Poor people just want a hand up,
not a hand out.
Conservative pundits are very stressed right now, fretting about how to position themselves on Mitt Romney's comments at a May fundraiser in Florida. In a just released video, recorded by a hidden camera, the Republican presidential candidate is seen wringing his hands, convinced that almost half the country is belligerently dependent on the government.
His supporters don't know how to spin it. Not because they disagree with what Romney said, but because they're afraid he won't get elected and put his ideas into action.
Some think he got the numbers wrong.
Okay...so if it's not 47%, what's the right number? It doesn't matter. It wouldn't matter if he said 37%, or 27%. He mis-characterized the group of people he's talking about. Who cares if he got the head count wrong?
Some think he sounded mean and stupid.
That he could have found a more graceful way to phrase it. But it's the idea, that liberals want people to stay dependent, that is mean and stupid. It's the idea that people receiving public assistance are happy with their lives, and want to reelect this President so he can keep their checks coming in while they do nothing, that is mean and stupid. It's better that he said it in such an ugly way. It's ugly.
Some think he didn't really mean it.
Mitt Romney doesn't really mean this? "... there are 47 percent who are with (Obama), who are dependent upon government, who believe that they are victims, who believe the government has a responsibility to care for them, who believe that they are entitled to healthcare, to food, to housing, to you name it."
If Mitt Romney doesn't mean that, it's only because he doesn't "mean" anything. It's because he doesn't think deeply about anything, and doesn't care much about who we are in this country. That's the only way that excuse works; if he didn't mean what he said in that videotape, it's not because he means something more hopeful, caring, and respectful of his fellow citizens.

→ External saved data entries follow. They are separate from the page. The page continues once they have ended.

/-- An abort is counted, and leaves its group unswept, or FREE with no entry. -/
theorem State.abortGroup_state (s : State) (g : Nat) : (s.abortGroup g).ledger.abortCnt = satInc s.ledger.abortCnt ∧
    ((s.abortGroup g).group g).st = if (s.group g).entries = 0 then .free else .aborted := by
  refine ⟨rfl, ?_⟩
  calc ((s.abortGroup g).group g).st = ((s.setGroup g ({ s.group g with st := .aborted } : GroupRec).settle).group g).st := rfl
    _ = if (s.group g).entries = 0 then .free else .aborted := by rw [State.group_setGroup_self, GroupRec.settle_st (.inr rfl)]

end Sys2Proof.Machine

namespace Sys2Proof.Proofs
open Sys2Proof.Machine

section
variable {s : State} (hlive : s.pageLive (pageLdg 0) = true)
include hlive

theorem clearAllPoison_clears : Completes .clearAllPoison s fun t => (∀ i, (t.entry i).st ≠ entPoisoned) ∧ t.mem = s.mem ∧
    ((∀ e ∈ s.ledger.entries, s.readEntry e.1 0 = s) → t.ledger.groups = s.ledger.groups) := by
  refine ⟨s.clearAllPoison, congrArg Host.Outcome.next (State.whenLive_of_live hlive _), fun i => ?_,
    s.clearAllPoison_keeps.p .mem (by decide), fun hsound => ?_⟩
  · rw [State.clearAllPoison_eq]
    exact State.entry_not_poisoned rfl (fun e he => (List.mem_filter.1 he).2) i
  · rw [State.clearAllPoison_eq, State.readAll_of_sound hsound]

theorem clearPoison_clears
    (hpoison : ((s.readEntry (s.cfgField (pageLdg 0) 0x064 18 0) 0).entry (s.cfgField (pageLdg 0) 0x064 18 0)).st = entPoisoned) :
    Completes .clearPoison s fun t => t.entry (s.cfgField (pageLdg 0) 0x064 18 0) = cleanEntry false ∧ t.mem = s.mem ∧
      (s.readEntry (s.cfgField (pageLdg 0) 0x064 18 0) 0 = s → t.ledger.groups = s.ledger.groups) := by
  refine ⟨s.clearSelPoison, congrArg Host.Outcome.next (State.whenLive_of_live hlive _), ?_, s.clearSelPoison_keeps.p .mem (by decide),
    fun hsound => ?_⟩
  · rw [State.clearSelPoison_of_poisoned hpoison, State.entry_setEntry_clean]
  · rw [State.clearSelPoison_of_poisoned hpoison, State.setEntry_groups, hsound]

theorem abortGrp_aborts (hopen : (s.group (s.cfgField (pageLdg 0) 0x05C 11 0)).st = .open_) :
    Completes .abortGrp s fun t => ∃ u : State, t = u.retryLedger ∧ u.ledger.abortCnt = satInc s.ledger.abortCnt ∧
      (u.group (s.cfgField (pageLdg 0) 0x05C 11 0)).st =
        if (s.group (s.cfgField (pageLdg 0) 0x05C 11 0)).entries = 0 then .free else .aborted :=
  ⟨s.abortSelGroup, congrArg Host.Outcome.next (State.whenLive_of_live hlive _), _, if_pos hopen, s.abortGroup_state _⟩

end

/-- Settles O14, command by command. -/
theorem ledgerCommands : Obligations.LedgerCommands := by
  unfold Obligations.LedgerCommands
  intro s hlive
  exact ⟨congrArg Host.Outcome.next (State.whenLive_of_live hlive _), clearAllPoison_clears hlive, clearPoison_clears hlive, abortGrp_aborts hlive⟩

end Sys2Proof.Proofs
end

section
/-!
Who refuses a sleep vote (O35): what the ledger and the two ingest domains say, and how their answer goes (R91, R124, R308, R309).
-/
namespace Sys2Proof.Machine

/-! ### What a domain says (R309) -/

theorem State.groupsOpen_iff (s : State) : s.groupsOpen = true ↔ ∃ g ∈ s.ledger.groups, g.2.st = .open_ ∨ g.2.st = .committing := by
  simp only [State.groupsOpen, List.any_eq_true, Bool.or_eq_true, beq_iff_eq]

/-- An ingest port has EN = 1 among the four from a number on. -/
theorem State.ingestEn_iff (s : State) (k : Nat) :
    s.ingestEn k = true ↔ ∃ n : Fin 8, k ≤ n.val ∧ n.val < k + 4 ∧ s.ingest[n].enWanted = true := by
  simp only [State.ingestEn, List.any_eq_true, List.mem_take_iff_getElem, List.getElem_drop, List.length_drop, Vector.length_toList, Vector.getElem_toList]
  constructor
  · rintro ⟨_, ⟨j, hj, rfl⟩, hen⟩
    exact ⟨⟨k + j, by omega⟩, by simp, by simp; omega, hen⟩
  · rintro ⟨n, hle, hlt, hen⟩
    exact ⟨_, ⟨n.val - k, by omega, rfl⟩, by simpa [Nat.add_sub_cancel' hle] using hen⟩

theorem State.refusal_ledger {s : State} (h : s.pwr.target = 3) :
    s.refusal 89 = if ∃ g ∈ s.ledger.groups, g.2.st = .open_ ∨ g.2.st = .committing then some 4 else none := by
  have hsays : s.refusal 89 = if (s.pwr.target == 3 && s.groupsOpen) = true then some 4 else none := rfl
  rw [hsays, h, beq_self_eq_true, Bool.true_and]
  simp only [State.groupsOpen_iff]

theorem State.refusal_ingestLow (s : State) :
    s.refusal 95 = if ∃ n : Fin 8, n.val < 4 ∧ s.ingest[n].enWanted = true then some 3 else none := by
  have hsays : s.refusal 95 = if s.ingestEn 0 = true then some 3 else none := rfl
  rw [hsays]
  simp only [State.ingestEn_iff, Nat.zero_le, true_and, Nat.zero_add]

theorem State.refusal_ingestHigh (s : State) :
    s.refusal 96 = if ∃ n : Fin 8, 4 ≤ n.val ∧ s.ingest[n].enWanted = true then some 3 else none := by
  have hsays : s.refusal 96 = if s.ingestEn 4 = true then some 3 else none := rfl
  have hall (n : Fin 8) : n.val < 4 + 4 := n.isLt
  rw [hsays]
  simp only [State.ingestEn_iff, hall, true_and]

/-! ### HOLD-UP leaves who has agreed (R312) -/

/-- HOLD-UP entry that follows a COMMIT preempts no vote. -/
theorem State.holdUpRecord_agreed {s : State} (h : s.pwr.phase = .squall) (cause : BitVec 8) :
    (s.holdUpRecord cause).pwr.agreed = s.pwr.agreed := by
  have hkeeps : Keeps 0x27032012244 s ((s.endCommands.dbgStop false).beginSquall cause s.inService) :=
    (State.beginSquall_keeps ..).on ((State.dbgStop_keeps ..).on (s.endCommands_keeps.mono (by decide)) (by decide)) (by decide)
  have hpwr : _ = s.pwr := hkeeps.p .pwr (by decide)
  rw [State.holdUpRecord]
  generalize (s.endCommands.dbgStop false).beginSquall cause s.inService = begun at hpwr ⊢
  have hvote : begun.preemptVote = begun := if_neg (by rw [hpwr, h]; decide)
  have hstop (u : State) : u.stopSwitch.pwr.agreed = u.pwr.agreed := by
    have hclear (v : State) : v.clearSwitching.pwr = v.pwr := v.clearSwitching_keeps.p .pwr (by decide)
    rw [State.stopSwitch, hclear]
  rw [hstop, hvote, hpwr]

/-- The stages after the record leave who has agreed. -/
theorem State.enterHoldUp_agreed {s : State} (h : s.pwr.phase = .squall) (cause : BitVec 8) : (s.enterHoldUp cause).pwr.agreed = s.pwr.agreed := by
  unfold State.enterHoldUp
  extract_lets +onlyGivenNames asleep begun record off frozen quiet mode0 fab0 ao0 squall0 flags active pwr0 phase entered last
  have hstages : record = s.holdUpRecord cause := rfl
  have hrecord : record.pwr.agreed = s.pwr.agreed := by rw [hstages, State.holdUpRecord_agreed h]
  clear_value record
  have hfreeze : quiet = record.holdUpFreeze := rfl
  have hquiet : quiet.pwr = record.pwr := by rw [hfreeze]; exact record.holdUpFreeze_keeps.p .pwr (by decide)
  clear_value quiet
  have hflags : flags.pwr = quiet.pwr := rfl
  clear_value flags
  have hactive : Keeps 0x800000 flags active := .foldl .rfl' fun u c => .ite (fun _ => u.modSlice_keeps c _) fun _ => .rfl'
  have hactivePwr : active.pwr = flags.pwr := hactive.p .pwr (by decide)
  clear_value active
  have hphase : phase.pwr.agreed = active.pwr.agreed := rfl
  clear_value phase
  have hentered : Keeps 0x20002010210 phase entered := (State.stopCopies_keeps _).on ((phase.setMode_keeps .holdUp).mono (by decide)) (by decide)
  have hlast : Keeps 0x110000000 entered last := .ite (fun _ => entered.takeToken_keeps) fun _ => .rfl'
  have hpwr : last.ackS3.pwr = phase.pwr := ((last.ackS3_keeps.p .pwr (by decide)).trans (hlast.p .pwr (by decide))).trans (hentered.p .pwr (by decide))
  calc last.ackS3.pwr.agreed = active.pwr.agreed := by rw [hpwr, hphase]
    _ = s.pwr.agreed := by rw [hactivePwr, hflags, hquiet, hrecord]

/-! ### How an answer goes (R308, R310) -/

/-- The answer of a domain that is asked, no more asked of it, with the sweep paused where it is the ledger's. -/
def State.takeAgree (s : State) (d : Fin 100) : State :=
  let t := { s with pwr := { s.pwr with asked := s.pwr.asked &&& ~~~(1#100 <<< d.val), agreed := s.pwr.agreed ||| (1#100 <<< d.val) } }
  if d.val = 89 then { t with ledger := { t.ledger with paused := true } } else t

theorem State.takeAgree_pwr (s : State) (d : Fin 100) : (s.takeAgree d).pwr =
    { s.pwr with asked := s.pwr.asked &&& ~~~(1#100 <<< d.val), agreed := s.pwr.agreed ||| (1#100 <<< d.val) } := by
  unfold State.takeAgree
  split <;> rfl

/-- A vote in which no domain has refused, with the domains that have agreed. -/
def State.unvetoed (s : State) (agreed : BitVec 100) : Prop := s.pwr.phase ≠ .rollback ∧ s.pwr.agreed = agreed

theorem State.votePromote_unvetoed {s : State} {a : BitVec 100} (h : s.unvetoed a) : s.votePromote.unvetoed a := by
  unfold State.votePromote
  split
  · exact ⟨nofun, h.2⟩
  · exact h

theorem State.voteCommit_unvetoed {s : State} {a : BitVec 100} (h : s.unvetoed a) : s.voteCommit.unvetoed a := by
  unfold State.voteCommit
  split
  · split
    · generalize hu : ({ s with pwr := { s.pwr with phase := .squall, result := 1 } } : State) = u
      have hphase : u.pwr.phase = .squall := by rw [← hu]
      have hagreed : u.pwr.agreed = a := by rw [← hu]; exact h.2
      refine ⟨?_, (State.enterHoldUp_agreed hphase 2).trans hagreed⟩
      obtain ⟨-, -, hheld⟩ := u.enterHoldUp_kept 2
      rw [hheld]
      nofun
    · extract_lets _ t
      have ht : t.unvetoed a := ⟨nofun, h.2⟩
      split
      · have hpwr : t.drainAll.pwr = t.pwr := t.drainAll_keeps.p .pwr (by decide)
        rwa [State.unvetoed, hpwr]
      · exact ht
  · exact h

section
variable {s : State} {d : Fin 100} (hvote : s.pwr.phase = .prepare1 ∨ s.pwr.phase = .prepare2) (hasked : s.pwr.asked.getLsbD d = true)
include hasked

/-- The tier that the domain belongs to has not ended, as the domain is still asked. -/
theorem State.votePromote_of_asked : s.votePromote = s :=
  if_neg fun ⟨_, hnone, _⟩ => by
    rw [hnone] at hasked
    simp at hasked

include hvote

theorem State.answerVote_of_refusal {why : BitVec 4} (h : s.refusal d = some why) : s.answerVote d false = s.voteRefuse d why := by
  rw [State.answerVote, State.votePromote_of_asked hasked, if_pos ⟨hvote, hasked⟩, h]
  rfl

theorem State.answerVote_of_agree (h : s.refusal d = none) : s.answerVote d false = (s.takeAgree d).votePromote.voteCommit := by
  rw [State.answerVote, State.votePromote_of_asked hasked, if_pos ⟨hvote, hasked⟩, h]
  rfl

theorem voteAnswer_refuses {why : BitVec 4} (h : s.refusal d = some why) :
    Completes (.voteAnswer d) s fun t => t.pwr.phase = .rollback ∧ t.pwr.vetoBy = BitVec.ofNat 7 d ∧ t.pwr.vetoWhy = why := by
  refine ⟨s.voteRefuse d why, congrArg Host.Outcome.next (State.answerVote_of_refusal hvote hasked h), ?_⟩
  rw [State.voteRefuse, if_pos hvote]
  exact ⟨rfl, rfl, rfl⟩

theorem voteAnswer_agrees (h : s.refusal d = none) :
    Completes (.voteAnswer d) s fun t => t.pwr.phase ≠ .rollback ∧ t.pwr.agreed.getLsbD d = true := by
  have hphase : s.pwr.phase ≠ .rollback := by rcases hvote with hp | hp <;> rw [hp] <;> nofun
  have htaken : (s.takeAgree d).unvetoed (s.pwr.agreed ||| (1#100 <<< d.val)) := by rw [State.unvetoed, State.takeAgree_pwr]; exact ⟨hphase, rfl⟩
  obtain ⟨hdone, hagreed⟩ := State.voteCommit_unvetoed (State.votePromote_unvetoed htaken)
  refine ⟨_, congrArg Host.Outcome.next (State.answerVote_of_agree hvote hasked h), hdone, ?_⟩
  rw [hagreed, BitVec.getLsbD_or]
  simp

end

end Sys2Proof.Machine

namespace Sys2Proof.Proofs
open Sys2Proof.Machine

/-- Settles O35: what the three domains say, and that an answer is a veto or an AGREE that what follows it leaves. -/
theorem sleepVoteRefusals : Obligations.SleepVoteRefusals := by
  unfold Obligations.SleepVoteRefusals
  intro s
  exact ⟨State.refusal_ledger, s.refusal_ingestLow, s.refusal_ingestHigh, fun _ _ hvote hasked =>
    ⟨fun _ => voteAnswer_refuses hvote hasked, voteAnswer_agrees hvote hasked⟩⟩

end Sys2Proof.Proofs
end

section
/-!
The ticks and the grants of a hub's arbiter (O15): its phases with nothing waiting and with one request that can be granted (R148 to R152, R156).
-/
namespace Sys2Proof.Machine

/-! ### Ticks (R148) -/

/-- The stamp of a waiting request held at the largest age. -/
def Req.holdAge (h : Fin 8) (tick : BitVec 16) (r : Req) : Req :=
  if r.phase == .waiting && r.hub == h && decide (32767 < (tick - r.stamp).toNat) then { r with stamp := tick - 32767 } else r

@[simp] theorem Req.holdAge_phase (h : Fin 8) (tick : BitVec 16) (r : Req) : (r.holdAge h tick).phase = r.phase := by
  unfold Req.holdAge
  split <;> rfl

@[simp] theorem Req.holdAge_hub (h : Fin 8) (tick : BitVec 16) (r : Req) : (r.holdAge h tick).hub = r.hub := by
  unfold Req.holdAge
  split <;> rfl

theorem State.advanceTick_hubs (s : State) (h : Fin 8) :
    (s.advanceTick h).hubs = s.hubs.set h { s.hubs[h] with tick := s.hubs[h].tick + 1 } :=
  (State.raiseIf_keeps ..).p .hubs (by decide)

theorem State.advanceTick_reqs (s : State) (h : Fin 8) :
    (s.advanceTick h).reqs = s.reqs.map (Req.holdAge h (s.hubs[h].tick + 1)) := by
  have hreqs : (s.advanceTick h).reqs = s.reqs.map (Req.holdAge h (s.modHub h fun x => { x with tick := x.tick + 1 }).hubs[h].tick) :=
    (State.raiseIf_keeps ..).p .reqs (by decide)
  rw [hreqs, State.modHub_self]

/-- A tick leaves who waits. -/
theorem State.waitingAt_advanceTick (s : State) (h : Fin 8) :
    (s.advanceTick h).waitingAt h = (s.waitingAt h).map (Req.holdAge h (s.hubs[h].tick + 1)) := by
  simp only [State.waitingAt, State.advanceTick_reqs, List.filter_map, Function.comp_def, Req.holdAge_phase, Req.holdAge_hub]

/-! ### Phases (R152) -/

theorem State.req_modReq_of_some {s : State} {r : Req} (hr : s.req r.rid = some r) {f : Req → Req} (hrid : ∀ q, (f q).rid = q.rid) :
    (s.modReq r.rid f).req r.rid = some (f r) := by
  have hkeep (q : Req) : (if q.rid = r.rid then f q else q).rid = q.rid := by
    split
    · exact hrid q
    · rfl
  have hfind : s.reqs.find? (fun q => q.rid == r.rid) = some r := hr
  simp only [State.req, State.modReq, List.find?_map, Function.comp_def, hkeep, hfind, Option.map_some, if_pos]

/-- A request that a phase has seen (R156). -/
def State.see (s : State) (r : Req) : State := s.modReq r.rid fun q => { q with seen := true }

The best Republican response is from the irrepressible Grover Norquist.
Not surprisingly, he's in the I-like-what-Romney-said-just-not-how-he-said-it camp. He merely wants the campaign to get their wording right. He was relieved to talk to an operative who assured him they had sorted out their responding rhetoric. "I went up to the campaign and I said, What’s your take on this? And I got back the perfect answer: 'We’re working to provide opportunity, while the other team is trying to teach dependence.' And (Norquist chortles,) we win that fight in America. If this was Bulgaria in 1957, I’m not sure we’d win the debate. In the United States, we win that debate."
Thing is, though, the other team is not "trying to teach dependence." What we are trying to do is give people a hand up, not a.. well, you know the saying. We try to explain this over and over. And yet, here we are again. Now it's Communist Bulgaria.
To review:
- Believing that government must play a role in guaranteeing that people have food and shelter, when they otherwise wouldn't, is not teaching dependency.
- Believing the government should play a role in providing for its citizens' education, health care, and infrastructure, is not teaching dependency.
- Believing government can play a role in teaching illiterate adults to read, so they can get jobs and pay taxes and support their families - is not teaching dependency.
- Believing government can play a role in helping ex-convicts re-enter society - so they can get jobs and pay taxes and be self-supporting - is not teaching dependency.
- Believing government can provide job-training to low income youth - so they can get jobs and pay taxes and be self-supporting - is not teaching dependency.
- Believing government can contribute funds to agencies that teach budgeting, treat addiction, and counsel the homeless - so that more people can get jobs and pay taxes and be self-supporting is not teaching dependency.
These things have nothing to do with teaching dependency. Quite the opposite. To use Grover's words, we're working to provide opportunity.